0

I have a question regarding the following code:

Subjects <- unique(Dataset$ID)
for (i in Subjects){
  startdate <- head(Dataset$DATE[i])
  enddate <- tail(Dataset$DATE[i])
  seq_date <- seq(as.Date(startdate), as.Date(enddate), "days") 
}

With this code I want to obtain a startdate, enddate and seq_date for each unique individual. However, I only get one startdate (from all the first individual) and one enddate (from the last individual). Next to the above code I have tried the following code too:

Subjects <- unique(Dataset$ID)
for (i in Subjects){
  startdate[i] <- head(Dataset$DATE[i])
  enddate[i] <- tail(Dataset$DATE[i])
  seq_date[i] <- seq(as.Date(startdate[i]), as.Date(enddate[i]), "days") 
}

But this results in the error: Error in seq.int(0, to0 - from, by) : 'to' must be a finite number

How can I make this for loop work so that I get a startdate, enddate and seq_date for each individual?

SFKR
  • 13
  • 3
  • Hi SFKR, welcome to Stack Overflow! We’ll need your data, or at least an example, to understand your issue and test solutions. You can share it in copy-pasteable form by running `dput(Dataset)` or `dput(head(Dataset, 20))` in R then pasting the result into your question. Take a look at [How to make a great R reproducible example](https://stackoverflow.com/q/5963269/17303805) for more details. Thanks! – zephryl Jan 14 '23 at 14:08

2 Answers2

0
Subjects <- unique(Dataset$ID)

Will return a vector with the unique ID's. You can't use these to index the data.frame. For example when your ID's are the following the subjects will be:

ID <- c(10,20,10,20)
Subjects <- unique(ID) # equal to c(10, 20)
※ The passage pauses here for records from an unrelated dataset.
-- ==== Sys2Proof/Laws/HostAccess.lean ====
section
/-! SUPPORT. The address map and the host accesses: one lemma for each way an access goes. -/

namespace Sys2Proof.Machine

/-- A 32-bit access at a multiple of 4 below 0x10000 reaches the register region (20_memory.md R31, R37). -/
theorem route_register {p : Params} {o : Nat} (ho : o < 0x10000) (h4 : o % 4 = 0) :
    route p 32 (p.base + o) = .register o := by
  unfold route Config.regionSize Config.windowOffset
  rw [if_neg (by omega)]
  simp [ho, h4]

/-- An 8-bit access to a window address reaches the window (20_memory.md R31, R37). -/
theorem route_window {p : Params} {i : Nat} (hp : p.wf) (hi : i < p.bufCap) :
    route p 8 (p.base + 0x10000 + i) = .window i := by
  have h1 := hp.2.1
  unfold route Config.regionSize Config.windowOffset
  rw [if_neg (by omega)]
  simp [show p.base + 65536 + i - p.base = 65536 + i by omega, show ¬ 65536 + i < 65536 by omega, hi]

/-- Where an access that reaches the register region stands. -/
theorem route_eq_register {p : Params} {bits addr o : Nat} (h : route p bits addr = .register o) :
    bits = 32 ∧ addr = p.base + o ∧ o < 0x10000 ∧ o % 4 = 0 := by
  unfold route Config.regionSize Config.windowOffset at h
  split at h
  · cases h
  · simp only at h
    split at h
    · split at h
      · rename_i h2 h3 h4
        injection h with h
        omega
      · cases h
    · split at h
      · split at h <;> cases h
      · cases h

/-- Where an access that reaches the window stands. -/
theorem route_eq_window {p : Params} {bits addr i : Nat} (h : route p bits addr = .window i) :
    bits = 8 ∧ addr = p.base + 0x10000 + i ∧ i < p.bufCap := by
  unfold route Config.regionSize Config.windowOffset at h
  split at h
  · cases h
  · simp only at h
    split at h
    · split at h <;> cases h
    · split at h
      · split at h
        · injection h with h
          omega
        · cases h
      · cases h

/-- A reserved register offset names no register (10_state.md R17). -/
theorem regAt_reserved {o : Nat} (h : 0x34 ≤ o) : regAt o = none := by
  unfold regAt
  split <;> first | rfl | omega

/-- A host write to a register's own offset is a write to that register. -/
theorem hostAccess_writeReg (r : Reg) (v : Word) (s : State) :
    hostAccess (.write 32 (s.params.base + r.offset) v) s = writeReg r v s := by
  cases r <;> simp only [hostAccess] <;> rw [route_register (by decide) (by decide)] <;> rfl

/-- A host read of a register's own offset returns that register. -/
theorem hostAccess_readReg (r : Reg) (s : State) :
    hostAccess (.read 32 (s.params.base + r.offset)) s = .next (s.pushReturned (.word (readReg r s))) := by
  cases r <;> simp only [hostAccess] <;> rw [route_register (by decide) (by decide)] <;> rfl

/-- A host write of a command word, as an access. -/
theorem takeArrival_cmdWrite (w : Word) (s : State) :
    takeArrival (cmdWrite s.params w) s = performCommand w s :=
  hostAccess_writeReg .cmd w s

/-- A read of one byte changes no field but the count of draws. -/
theorem readByte_state (a : Nat) (s : State) : ∃ k, (readByte a s).2 = s.setDraws k := by
  rcases readByte_cases a s with ⟨b, -, hr⟩ | ⟨-, hr⟩
  · exact ⟨s.draws, by rw [hr]; rfl⟩
  · exact ⟨_, by rw [hr]⟩

end Sys2Proof.Machine
end

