-- ==== Sys2Proof/Laws/PerInstr.lean ====
section
/-! SUPPORT. Facts about each command as syntax, one lemma a constructor. -/

namespace Sys2Proof.Laws.EncodeFields

/-- The two fields of a command's word are its opcode and its argument, and the argument keeps the
whole span length of a well-formed command (30_encoding.md R46 to R48). -/
def Statement (i : Instr) : Prop :=
  opField (encode i) = i.opcode ∧ argField (encode i) = i.argument ∧
    (i.wellFormed = true → ∀ n, i = .putspan n ∨ i = .getspan n → i.argument.toNat = n)

theorem of_fields (i : Instr)
    (h : i.wellFormed = true → ∀ n, i = .putspan n ∨ i = .getspan n → i.argument.toNat = n) :
    Statement i :=
  ⟨opField_append _ _, argField_append _ _, h⟩

theorem nop : Statement .nop := of_fields _ (by simp)
theorem put8 : Statement .put8 := of_fields _ (by simp)
theorem put16 : Statement .put16 := of_fields _ (by simp)
theorem put32 : Statement .put32 := of_fields _ (by simp)
theorem put64 : Statement .put64 := of_fields _ (by simp)
theorem get8 : Statement .get8 := of_fields _ (by simp)
theorem get16 : Statement .get16 := of_fields _ (by simp)
theorem get32 : Statement .get32 := of_fields _ (by simp)
theorem get64 : Statement .get64 := of_fields _ (by simp)
theorem putspan (n : Nat) : Statement (.putspan n) :=
  of_fields _ (by simp [Instr.wellFormed, Instr.argument]; omega)
theorem getspan (n : Nat) : Statement (.getspan n) :=
  of_fields _ (by simp [Instr.wellFormed, Instr.argument]; omega)
theorem crc1 : Statement .crc1 := of_fields _ (by simp)
theorem crc2 : Statement .crc2 := of_fields _ (by simp)
theorem verify : Statement .verify := of_fields _ (by simp)

end Sys2Proof.Laws.EncodeFields
end

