-- ==== Sys2Proof/Tests/Slice0.lean ====
section
/-! SUPPORT. The model's own tests, with the spec vector each expected value comes from, and a witness for
the hypotheses of every statement. -/

namespace Sys2Proof.Tests
open Sys2Proof Sys2Proof.Machine

/-- A field of the next state an operation answers. -/
def after {α : Type} (r : Result) (f : State → α) : Option α :=
  match r with
  | .next s => some (f s)
  | .fault _ => none
  | .refused _ => none

/-- The STATUS word an operation leaves. -/
def statusAfter (r : Result) : Option Word := after r (fun s => statusWord s.status)

/-- The reset state with a cursor, a limit, a DATA value and BUF contents. -/
def at_ (pos lim : Word) (data : DWord) (buf : Memory) : State :=
  { State.reset with pos := pos, lim := lim, data := data, buf := buf }

/-- Consecutive bytes of BUF. -/
def cells (a : Nat) (bs : List Byte) : Memory := Memory.insertAll a bs []

/-- ASCII "123456789" at index 0, with span A, span B and EXPECT (95_test_vectors.md 2.5). -/
def digits (aAddr aLen bAddr bLen expect : Word) : State :=
  { State.reset with
    buf := cells 0 [0x31, 0x32, 0x33, 0x34, 0x35, 0x36, 0x37, 0x38, 0x39]
    aAddr := aAddr, aLen := aLen, bAddr := bAddr, bLen := bLen, expect := expect }

/-! ## WellFormed and decoding -/

theorem test_wf_refuses_long_putspan : (Instr.putspan 0x1000000).wellFormed = false := by decide
theorem test_wf_refuses_long_getspan : (Instr.getspan 0x1000000).wellFormed = false := by decide

/-- The words of 40_byte_order.md R60 to R69, 41_checksum.md R77 to R79 and 42_control.md R83. -/
theorem test_decode_nop : decode 0x00000000 = .ok .nop := by decide
theorem test_decode_put8 : decode 0x00000001 = .ok .put8 := by decide
theorem test_decode_put16 : decode 0x00000002 = .ok .put16 := by decide
theorem test_decode_put32 : decode 0x00000003 = .ok .put32 := by decide
theorem test_decode_put64 : decode 0x00000004 = .ok .put64 := by decide
theorem test_decode_get8 : decode 0x00000005 = .ok .get8 := by decide
theorem test_decode_get16 : decode 0x00000006 = .ok .get16 := by decide
theorem test_decode_get32 : decode 0x00000007 = .ok .get32 := by decide
theorem test_decode_get64 : decode 0x00000008 = .ok .get64 := by decide
theorem test_decode_putspan : decode 0x00000409 = .ok (.putspan 4) := by decide
theorem test_decode_getspan : decode 0x0100010A = .ok (.getspan 65537) := by decide
theorem test_decode_crc1 : decode 0x00000010 = .ok .crc1 := by decide
theorem test_decode_crc2 : decode 0x00000011 = .ok .crc2 := by decide
theorem test_decode_verify : decode 0x00000012 = .ok .verify := by decide
/-- 30_encoding.md R47: the reserved opcodes at the edges of their ranges; R49: an ARG that is not 0. -/
theorem test_decode_reserved :
    [0x0000000B, 0x0000000F, 0x00000013, 0xFFFFFFFF].map decode =
      [.error .reservedOp, .error .reservedOp, .error .reservedOp, .error .reservedOp] := by decide
theorem test_decode_arg_nonzero : decode 0x00000107 = .error .argNonzero := by decide
theorem test_decodeTableWord : decodeTableWord 32 0xFFFFFF0A = some (.getspan 0xFFFFFF) := by decide

/-! ## Commands (95_test_vectors.md Part 2) -/

/-- V-E1, V-E3. -/
theorem test_nop_clears_match :
    statusAfter (exec .nop { State.reset with status := ⟨0, true, true⟩ }) = some 0x20 := by decide
theorem test_nop_with_arg_is_illegal : statusAfter (performCommand 0x100 State.reset) = some 0x24 := by decide
/-- V-P2, V-P3. -/
theorem test_put8_low_byte : after (exec .put8 (at_ 0 29 0xFFFFFFFFFFFFFFAB [])) (fun s => (s.buf, s.pos)) =
    some ([(0, 0xAB)], 1) := by decide
theorem test_put8_at_limit : statusAfter (exec .put8 (at_ 29 29 0 [])) = some 0x22 := by decide
/-- V-P4, V-P5. -/
theorem test_put16_bytes : after (exec .put16 (at_ 5 29 0x0102 [])) (fun s => s.buf) =
    some [(5, 0x01), (6, 0x02)] := by decide
theorem test_put16_no_partial_write : after (exec .put16 (at_ 28 29 0x0102 [])) (fun s => (s.buf, s.pos)) =
    some ([], 28) := by decide
/-- V-P6, V-P7. -/
theorem test_put32_bytes : after (exec .put32 (at_ 0 29 0x12345678 [])) (fun s => s.buf) =
    some [(0, 0x12), (1, 0x34), (2, 0x56), (3, 0x78)] := by decide
theorem test_put32_exact_fit : after (exec .put32 (at_ 25 29 0xCBF43926 [])) (fun s => s.pos) = some 29 := by decide
/-- V-P9, V-P10. -/
theorem test_put64_bytes : after (exec .put64 (at_ 0 29 0x0102030405060708 [])) (fun s => s.buf) =
    some [(0, 1), (1, 2), (2, 3), (3, 4), (4, 5), (5, 6), (6, 7), (7, 8)] := by decide
theorem test_put64_no_wraparound : statusAfter (exec .put64 (at_ 0xFFFFFFFF 29 0 [])) = some 0x22 := by decide
/-- V-G2, V-G12. -/
theorem test_get8_zero_extends :
    after (exec .get8 (at_ 0 29 0x1111111111111111 [(0, 0xFF)])) (fun s => s.data) = some 0xFF := by decide
theorem test_get8_at_bufcap : statusAfter (exec .get8 (at_ 65565 65565 0 [])) = some 0x21 := by decide
/-- V-G3, V-G4. -/
theorem test_get16_value : after (exec .get16 (at_ 5 29 0 (cells 5 [0x01, 0x00]))) (fun s => (s.data, s.pos)) =
    some (0x0100, 7) := by decide
theorem test_get16_client_sign : after (exec .get16 (at_ 0 29 0 (cells 0 [0xFF, 0xFE])))
    (fun s => (signedField 2 s.data).toInt) = some (-2) := by decide
/-- V-G5, V-G8. -/
theorem test_get32_value : after (exec .get32 (at_ 9 29 0 (cells 9 [0x80, 0, 0, 0]))) (fun s => s.data) =
    some 0x80000000 := by decide
theorem test_get32_truncated : after (exec .get32 (at_ 25 28 0x0000018BCFE56800 []))
    (fun s => (statusWord s.status, s.pos, s.data)) = some (0x21, 25, 0x0000018BCFE56800) := by decide
/-- V-G6, V-G9. -/
theorem test_get64_value :
    after (exec .get64 (at_ 13 29 0 (cells 13 [0, 0, 1, 0x8B, 0xCF, 0xE5, 0x68, 0]))) (fun s => s.data) =
      some 0x0000018BCFE56800 := by decide
theorem test_get64_truncated : statusAfter (exec .get64 (at_ 22 29 0 [])) = some 0x21 := by decide
/-- V-S1, V-S3. -/
theorem test_putspan_reserves : after (exec (.putspan 4) (at_ 21 29 0 [])) (fun s => (s.spanAddr, s.pos, s.buf)) =
    some (21, 25, []) := by decide
theorem test_putspan_past_limit : statusAfter (exec (.putspan 0) (at_ 30 29 0 [])) = some 0x22 := by decide
/-- V-S4, V-S6. -/
theorem test_getspan_largest : after (exec (.getspan 65536) (at_ 25 65565 0 [])) (fun s => (s.spanAddr, s.pos)) =
    some (25, 65561) := by decide
theorem test_getspan_truncated : statusAfter (exec (.getspan 4) (at_ 25 28 0 [])) = some 0x21 := by decide
/-- V-K1, V-K5. -/
theorem test_crc1_check_value : after (exec .crc1 (digits 0 9 0 0 0)) (fun s => s.crc) = some 0xCBF43926 := by
  decide +kernel
theorem test_crc1_past_bufcap : statusAfter (exec .crc1 (digits 65565 1 0 0 0)) = some 0x23 := by decide
/-- V-K8, V-K10. -/
theorem test_crc2_order : after (exec .crc2 (digits 4 5 0 4 0)) (fun s => s.crc) = some 0x5276309D := by
  decide +kernel
theorem test_crc2_span_b_past_bufcap : statusAfter (exec .crc2 (digits 0 9 65565 1 0)) = some 0x23 := by decide
/-- V-K12, V-K13. -/
theorem test_verify_match :
    after (exec .verify (digits 0 9 0 0 0xCBF43926)) (fun s => (s.crc, statusWord s.status)) =
      some (0xCBF43926, 0x10) := by decide +kernel
theorem test_verify_mismatch :
    after (exec .verify (digits 0 9 0 0 0xCBF43927)) (fun s => (s.crc, statusWord s.status)) =
      some (0xCBF43926, 0x00) := by decide +kernel

/-! ## The checksum function (95_test_vectors.md 2.4) -/

/-- V-C3, V-C5. -/
theorem test_crc32_bytes : (crc32 [0x61], crc32 [0xFF]) = (0xE8B7BE43, 0xFF000000) := by decide +kernel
So when your do ID[Subjects[1]] you will get the 10th record from ID as Subjects[1] equals 10; and not the records belonging to all subjects with ID equal to 10. For that you will need to do

ID[ID == Subjects[i]]

So your example becomes something like

Subjects <- unique(Dataset$ID)
for (i in Subjects) {
  selection <- Dataset$ID == Subjects[i]
  startdate <- head(Dataset$DATE[selection], 1)
  enddate <- tail(Dataset$DATE[selection], 1)
  seq_date <- seq(as.Date(startdate), as.Date(enddate), "days") 
}

I also added ,1 to the head and tail calls to only get the first resp. last elements.

Jan van der Laan
  • 8,005
  • 1
  • 20
  • 35
  • Hi! This method did not solve the problem I was trying to solve! I have added an extra answer as I have found out how to do it! – SFKR Apr 04 '23 at 11:53
0

The answer to the question I mentioned above is the following code:

(I converted the date to numerical time prior to the upcoming loop. Remember the startdate for each ID (for example make a new column containing that with df <- df %>% group_by(ID) %>% mutate(new_column = first(date)) if you want to convert it back to a date pattern.)

un <- unique(data$ID) #the subjects in the dataset
for (i in un){
  startdate <- min(data$TIME[data$ID == i]) 
  enddate <- max(data$TIME[data$ID == i]) 
  time <- seq(startdate,enddate, by = 1) #1 would be your preferred time step here 
  merged_frame <- data.frame(ID = i, TIME = time)
  data <- rbind(data,merged_frame)
}
data <- data[!duplicated(data),] #remove rows with the same date/time stamp
SFKR
  • 13
  • 3